For his part, the governor of Sinaloa, Rubén Rocha Moya, assured that the security forces are not “overwhelmed.”
“Let people know that we are taking care of them. Let them take care of themselves? Of course, we are taking care of them, we are doing the task, the operation that we have between the three orders is working. These are complicated, difficult events, not unprecedented in Sinaloa, they have occurred every time relations between criminal groups break down. This is one and I am having to deal with it and we are not overwhelmed at all,” he said.
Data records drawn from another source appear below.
theorem execCalLockRegained_frame (porch : BitVec 4) (s : State) :
    Frames [.regs, .events, .lanes, .cals] s (execCalLockRegained porch s) := by
  unfold execCalLockRegained
  with_reducible refine Frames.next ?_
  with_reducible refine (State.regain_frame _ _).after (by decide) ?_
  with_reducible exact SameBut.refl _ _

theorem execCalRunStart_frame (porch : BitVec 4) (s : State) :
    Frames [.lanes, .cals] s (execCalRunStart porch s) := by
  unfold execCalRunStart
  with_reducible refine Frames.next ?_
  with_reducible refine (State.startRun_frame _ _).after (by decide) ?_
  with_reducible exact SameBut.refl _ _

theorem execCodewordLock_frame (porch : BitVec 4) (lane : Fin 9 × CalValues) (s : State) :
    Frames [.porches, .lanes] s (execCodewordLock porch lane s) := by
  unfold execCodewordLock
  extract_lets
  with_reducible refine Frames.ite ?_ ?_
  with_reducible refine Frames.next ?_
  with_reducible exact SameBut.refl _ _
  with_reducible refine Frames.ite ?_ ?_
  with_reducible refine Frames.next ?_
  with_reducible refine SameBut.each (fun _ _ => ?_) ?_ _
  with_reducible refine SameBut.ite ?_ ?_
  with_reducible refine (State.updLane_frame _ _ _ _).after (by decide) ?_
  with_reducible exact SameBut.refl _ _
  with_reducible exact SameBut.refl _ _
  with_reducible refine (State.updPorch_frame _ _ _).after (by decide) ?_
  with_reducible refine (State.updLane_frame _ _ _ _).after (by decide) ?_
  with_reducible refine (State.updPorch_frame _ _ _).after (by decide) ?_
  with_reducible exact SameBut.refl _ _
  with_reducible refine Frames.next ?_
  with_reducible refine (State.updLane_frame _ _ _ _).after (by decide) ?_
  with_reducible refine (State.updPorch_frame _ _ _).after (by decide) ?_
  with_reducible exact SameBut.refl _ _

theorem execCompatApply_frame (porch : BitVec 4) (targets : CalValues) (s : State) :
    Frames [.regs, .porches, .lanes, .cals, .free] s (execCompatApply porch targets s) := by
  unfold execCompatApply
  extract_lets
  with_reducible refine Frames.ite ?_ ?_
  with_reducible refine Frames.next ?_
  with_reducible refine (State.pumpLane_frame _ _).after (by decide) ?_
  with_reducible refine (State.askLane_frame _ _ _ _).after (by decide) ?_
  with_reducible refine (State.updCal_frame _ _ _).after (by decide) ?_
  with_reducible refine (State.updLane_frame _ _ _ _).after (by decide) ?_
  with_reducible exact SameBut.refl _ _
  with_reducible refine Frames.next ?_
  with_reducible exact SameBut.refl _ _

theorem execLaneCell_frame (porch : BitVec 4) (op lane result : BitVec 8) (_lseq : BitVec 16) (s : State) :
    Frames [.regs, .porches, .lanes, .cals, .free] s (execLaneCell porch op lane result _lseq s) := by
  unfold execLaneCell
  extract_lets
  with_reducible refine Frames.ite ?_ ?_
  with_reducible refine Frames.next ?_
  with_reducible exact SameBut.refl _ _
  with_reducible refine Frames.ite ?_ ?_
  with_reducible refine Frames.next ?_
  with_reducible refine (State.answerLane_frame _ _ _ _).after (by decide) ?_
  with_reducible refine (State.receive_frame _ _).after (by decide) ?_
  with_reducible exact SameBut.refl _ _
  with_reducible refine Frames.ite ?_ ?_
  extract_lets
  split
  with_reducible refine Frames.next ?_
  with_reducible refine (State.pumpLane_frame _ _).after (by decide) ?_
  with_reducible refine (State.laneDone_frame _ _ _ _).after (by decide) ?_
  with_reducible refine (State.receive_frame _ _).after (by decide) ?_
  with_reducible exact SameBut.refl _ _
  with_reducible refine Frames.next ?_
  with_reducible refine (State.pumpLane_frame _ _).after (by decide) ?_
  with_reducible refine (State.updCal_frame _ _ _).after (by decide) ?_
  with_reducible refine (State.updPorch_frame _ _ _).after (by decide) ?_
  with_reducible refine (State.receive_frame _ _).after (by decide) ?_
  with_reducible exact SameBut.refl _ _
  with_reducible refine Frames.next ?_
  with_reducible refine (State.pumpLane_frame _ _).after (by decide) ?_
  with_reducible refine (State.updPorch_frame _ _ _).after (by decide) ?_
  with_reducible refine (State.receive_frame _ _).after (by decide) ?_
  with_reducible exact SameBut.refl _ _
  with_reducible refine Frames.next ?_
  with_reducible refine (State.receive_frame _ _).after (by decide) ?_
  with_reducible exact SameBut.refl _ _

theorem execLockFailed_frame (porch : BitVec 4) (s : State) :
    Frames [.regs, .events, .lanes, .cals] s (execLockFailed porch s) := by
  unfold execLockFailed
  with_reducible refine Frames.next ?_
  with_reducible refine (State.lockFail_frame _ _).after (by decide) ?_
  with_reducible exact SameBut.refl _ _

theorem execLockLoss_frame (porch : BitVec 4) (lane : Fin 9) (s : State) :
    Frames [.porches, .lanes, .cals] s (execLockLoss porch lane s) := by
  unfold execLockLoss
  with_reducible refine Frames.ite ?_ ?_
  with_reducible refine Frames.next ?_
  with_reducible refine (State.loseLock_frame _ _ _).after (by decide) ?_
  with_reducible exact SameBut.refl _ _
  with_reducible refine Frames.next ?_
  with_reducible exact SameBut.refl _ _

theorem execLseqGap_frame (porch : BitVec 4) (lseq : BitVec 16) (s : State) :
    Frames [.regs, .porches] s (execLseqGap porch lseq s) := by
  unfold execLseqGap
  extract_lets
  with_reducible refine Frames.ite ?_ ?_
  with_reducible refine Frames.next ?_
  with_reducible exact SameBut.refl _ _
  with_reducible refine Frames.next ?_
  with_reducible refine (State.count_frame _ _ _ _ _).after (by decide) ?_
  with_reducible refine (State.updPorch_frame _ _ _).after (by decide) ?_
  with_reducible exact SameBut.refl _ _

theorem execNoAnswer_frame (porch : BitVec 4) (s : State) :
    Frames [.regs, .events, .porches, .lanes, .cals] s (execNoAnswer porch s) := by
  unfold execNoAnswer
  with_reducible refine Frames.next ?_
  with_reducible refine (State.noAnswer_frame _ _).after (by decide) ?_
  with_reducible exact SameBut.refl _ _

theorem execRampStep_frame (porch : BitVec 4) (targets : CalValues) (s : State) :
    Frames [.lanes, .cals] s (execRampStep porch targets s) := by
  unfold execRampStep
  extract_lets
  with_reducible refine Frames.ite ?_ ?_
  with_reducible refine Frames.next ?_
  with_reducible exact SameBut.refl _ _
  with_reducible refine Frames.next ?_
  with_reducible refine (State.rampTo_frame _ _ _).after (by decide) ?_
  with_reducible refine SameBut.ite ?_ ?_
  with_reducible refine (State.updLane_frame _ _ _ _).after (by decide) ?_
  with_reducible exact SameBut.refl _ _
  with_reducible exact SameBut.refl _ _

theorem execUncorrectableCodeword_frame (porch : BitVec 4) (lane : Fin 9) (s : State) :
    Frames [.porches, .lanes, .cals] s (execUncorrectableCodeword porch lane s) := by
  unfold execUncorrectableCodeword
  extract_lets
  with_reducible refine Frames.next ?_
  with_reducible refine SameBut.ite ?_ ?_
  with_reducible refine (State.loseLock_frame _ _ _).after (by decide) ?_
  with_reducible refine (State.updLane_frame _ _ _ _).after (by decide) ?_
  with_reducible exact SameBut.refl _ _
  with_reducible refine (State.updLane_frame _ _ _ _).after (by decide) ?_
  with_reducible exact SameBut.refl _ _

end Sys2Proof.Machine
end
Mexican President Andrés Manuel López Obrador reiterated on Thursday that he had asked the United States for an explanation regarding the events that led to the arrest of Sinaloa cartel co-founder Ismael “El Mayo” Zambada on July 25, and claimed that the violence in the state was due to an alleged “agreement” between the U.S. Department of Justice and one of the organized crime groups.
“The Department of Justice was holding talks with one of the criminal groups in Sinaloa and they had agreements. They even released, or gave a different status to, one of the detainees in the United States at the same time that they took another person,” López Obrador said during his daily morning press conference.
The head of state added that this “requires an explanation because if we are now facing a situation of instability and confrontation in Sinaloa, it is because they made that decision. And we do not agree,” he said.
has requested comment from the US Department of Justice on López Obrador’s allegations.
López Obrador also referred to Zambada’s capture as “someone kidnapped through an agreement” who “is being taken to the United States,” and said that the violence in Sinaloa, which has left at least 43 dead since September 9, is due to this “special, extraordinary situation.”